**Problem requirements**: Filter the entries and keep only the lines where the string "Host" appears.

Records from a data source
"""

/-- Bytes that arrive for a weight or Costume region or an instruction store are not written (R257; log entry 161). -/
def guarded (s : State) (a n : Nat) : Bool := (List.range n).any fun i => protectedByte s 96 (physOf (a + i))

/-- ACTIVATION (R162, R173, R393): what SEND writes goes to its place, and the beats of the listing are instantiated at a device past
stage 0. -/
def execActivation (src : Fin 1024) (cue : Nat) (push : Bool) (slots : List (Fin 16384 × BitVec 20)) (toks deadline : Nat)
    (frame costume spec : Bool) (body : ActBody) (s : State) : Host.Outcome State Fault Refusal :=
  .next (if decide (src.val ∈ memberDevs s) && (selfStage s).any (fun i => i ≠ 0) then
      let slots := slots.filter fun x => decide (x.1.val ∉ s.stm.noTable)
      let s := if addrOk s body.addr body.data.length && !guarded s body.addr body.data.length then
        writeAt s body.addr body.poison body.data else s
      let s := slots.foldl (fun s x => setLen s x.1.val x.2.toNat) s
      let s := if body.samples && atLast s then slots.foldl (fun s x => await s cue x.1.val) s else s
      let ops := sheets s true false
      let bs := if push then
          (slots.map fun x => (ops.map (pushBeats s cue x.1.val x.2.toNat toks deadline frame costume spec)).flatten).flatten
        else (sheets s false false).map fun t => mkBeat t.1 cue deadline (slots.map fun x => x.1.val) frame costume spec
      let s := if push then
          slots.foldl (fun s x =>
            let s := numberFlows s x.1.val toks ops
            if body.samples then s else noteSpan s cue x.1.val x.2.toNat toks ops) s
        else s
      instantiate s bs
    else s)

/-- PARTIALS (R163, R257, R279, R280): a rank's partials are written and count as one fabric arrival of their beat. -/
def execPartials (_src : Fin 1024) (beat : Fin 16384) (cue16 : BitVec 16) (addr : Nat) (data : List Byte)
    (poison fail : Bool) (s : State) : Host.Outcome State Fault Refusal :=
  if addrOk s addr data.length then
    .next (
      let t : Token := BitVec.ofNat 64 (place 0 14 beat.val + place 14 1 (b2n poison) + place 15 1 (b2n fail) +
        place 16 4 1 + place 20 10 (selfDev s) + place 32 16 cue16.toNat + place 48 8 0xF0)
      arriveTokens (if guarded s addr data.length then s else writeAt s addr poison data) [t])
  else .fault .noAddress

end Sys2Proof.Machine
end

"""

**Answer section**:
    (frame costume spec : Bool) (body : ActBody) (s : State) : Host.Outcome State Fault Refusal :=
    (poison fail : Bool) (s : State) : Host.Outcome State Fault Refusal :=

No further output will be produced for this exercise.